/-- The row of R76: 0 stay in WAIT, 1 active, 2 standby. A seat in conflict or with bad straps takes no token (R39, R40). -/
def State.roleRow (s : State) : Nat :=
  let a := s.get Reg.GLB_SEAT_SEAT == 0
  let quiet := !s.peerRos && !s.peerBack && (s.ros.hb.isSome || decide (300000000 ≤ s.time))
  let row :=
    if s.peerRos && s.peerToken then 2
    else if s.peerRos && s.ros.hb.any (fun h => h.stage == 6) then (if a then 1 else 2)
    else if s.peerRos && s.peerBack then (if a || s.glb.peerWaited then 1 else 0)
    else if s.peerBack then (if !a then 2 else if s.glb.peerWaited then 1 else 0)
    else if quiet then 1
    else 0
  if row = 1 ∧ ((s.det (detN 5 2)).cause ∨ !s.on Reg.GLB_SEAT_PAROK) then 0 else row

/-- The role is judged in WAIT with start permission (R76): the token is taken at the next period boundary (R77); the standby
role at once. -/
def State.judgeRole (s : State) : State :=
  if s.stage ≠ 6 ∨ !(s.glb.permit || s.on Reg.GLB_START_MODE) then s
  else
    match s.roleRow with
    | 1 => { s with glb := { s.glb with roleDue := true } }
    | 2 => s.standbyRole
    | _ => { s with glb := { s.glb with roleDue := false } }

/-- TAKE_ROLE (R76). -/
def execTakeRole (s : State) : Out State := .next s.judgeRole

/-- WAIT_PEER_TIMEOUT (R76): 10 s have passed in WAIT. -/
def execWaitPeerTimeout (s : State) : Out State :=
  .next (if s.stage = 6 then ({ s with glb := { s.glb with peerWaited := true } }).judgeRole else s)

/-- SEAT_ENABLE (R109, R594). -/
def execSeatEnable (r : Nat) (d : Desc) (s : State) : Out State :=
  .next (s.cmd r 0x0102 d { priv := 1 } fun s =>
    let s := s.logC (.host r) 2 0 0x0102 0 0 (b2n s.glb.permit) 1
    if s.on Reg.GLB_START_MODE then ok s
    else ok ({ s with glb := { s.glb with permit := true } }).judgeRole)

/-- HEALTH (R79, R109). -/
def execHealth (r : Nat) (d : Desc) (s : State) : Out State :=
  .next (s.cmd r 0x0101 d { priv := 0, buf := .writes, lenOk := fun n => decide (256 ≤ n) } fun s => image s 256 s.glb.report)

/-! ## Make-ready (R70, R71) -/

/-- Notes the outcome of make-ready in a textblock: 1 reduced, 2 lost. -/
def State.mrMark (s : State) (t v : Nat) : State :=
  { s with glb := { s.glb with mrRes := s.glb.mrRes.set t (max v ((s.glb.mrRes[t]?).getD 0)) } }

/-- A textblock is lost in make-ready. -/
def State.mrLost (s : State) (t : Nat) : State :=
  let s := ((s.tbFail t false true).mrMark t 2).settle
  { s with glb := { s.glb with mrStep := s.glb.mrStep.set t 8 } }

/-- Units of textblock `t` fail in make-ready: 1 leaf, 2 folio, 3 quire, with their unit numbers. Each raises its detector, and
a spare comes in or the unit is lost. -/
def State.mrFails (s : State) (t : Nat) (fs : List (Nat × Nat)) : State :=
  let s := (fs.filter fun f => unitT f.2 == t).foldl (fun s f =>
    (s.raise (detN (8 + t) (f.1 - 1)) 0 f.2).settle.mrMark t 1) s
  if s.get (Reg.PRS_TB_STAT_STATE t) = 3 then
    { (s.mrMark t 2) with glb := { (s.mrMark t 2).glb with mrStep := s.glb.mrStep.set t 8 } }
  else s

/-- Step 2: rows and banks are spared, and each raises the make-ready detector of its textblock; the textblock is lost when no spare bank
is left (R70). -/
def State.mrDram (s : State) (t rows banks : Nat) (good : Bool) : State :=
  let s := s.add (Reg.PRS_TB_SPARE_ROWSP t) rows
  let n := s.get (Reg.PRS_TB_SPARE_BANK t)
  let s := if rows = 0 ∧ banks = 0 then s else s.mrMark t 1
  let s := (List.range (rows + banks)).foldl (fun s _ => s.raise (detN (8 + t) 9) 0 t) s
  if n < banks ∨ !good then ((s.set (Reg.PRS_TB_SPARE_BANK t) 0).raise (detN (8 + t) 8) 0 t).mrLost t
  else (s.set (Reg.PRS_TB_SPARE_BANK t) (n - banks)).reserveCheck 2

/-- The model set of the flash is loaded; PRESS is set, or waits for the comparison with the peer's (R70, R71). -/
def State.modelUp (s : State) : State :=
  let s := s.loadModel
  if s.peerToken then { s with glb := { s.glb with modelWait := true } } else s.pressReady

/-- Make-ready has ended in every textblock: the textblocks of the configured hierarchy that survive come into service and PRESS
is set; with none left, detector 12.4 stands (R70). A module whose peer holds the token compares the model set that it has loaded with the
peer's first (R71). -/
def State.mrEnd (s : State) : State :=
  if s.glb.mrStep.any (fun k => decide (k < 8)) || s.on Reg.GLB_BOOTSTAT_PRESS then s
  else
    let cfg := s.get Reg.GLB_HIER_CFG
    let old := s.get Reg.PRS_STAT_SVC
    let s := s.set Reg.PRS_STAT_CFG cfg
    let ts := s.wanted cfg
    if ts.isEmpty then s.pressOut
    else (((s.putService cfg ts).serviceChanged old false).modelUp).pressOut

[What you will do] Your task is to gather all lines from the entries above that hold the word "left".

[Response for this exercise]
is left (R70). -/
is set; with none left, detector 12.4 stands (R70). A module whose peer holds the token compares the model set that it has loaded with the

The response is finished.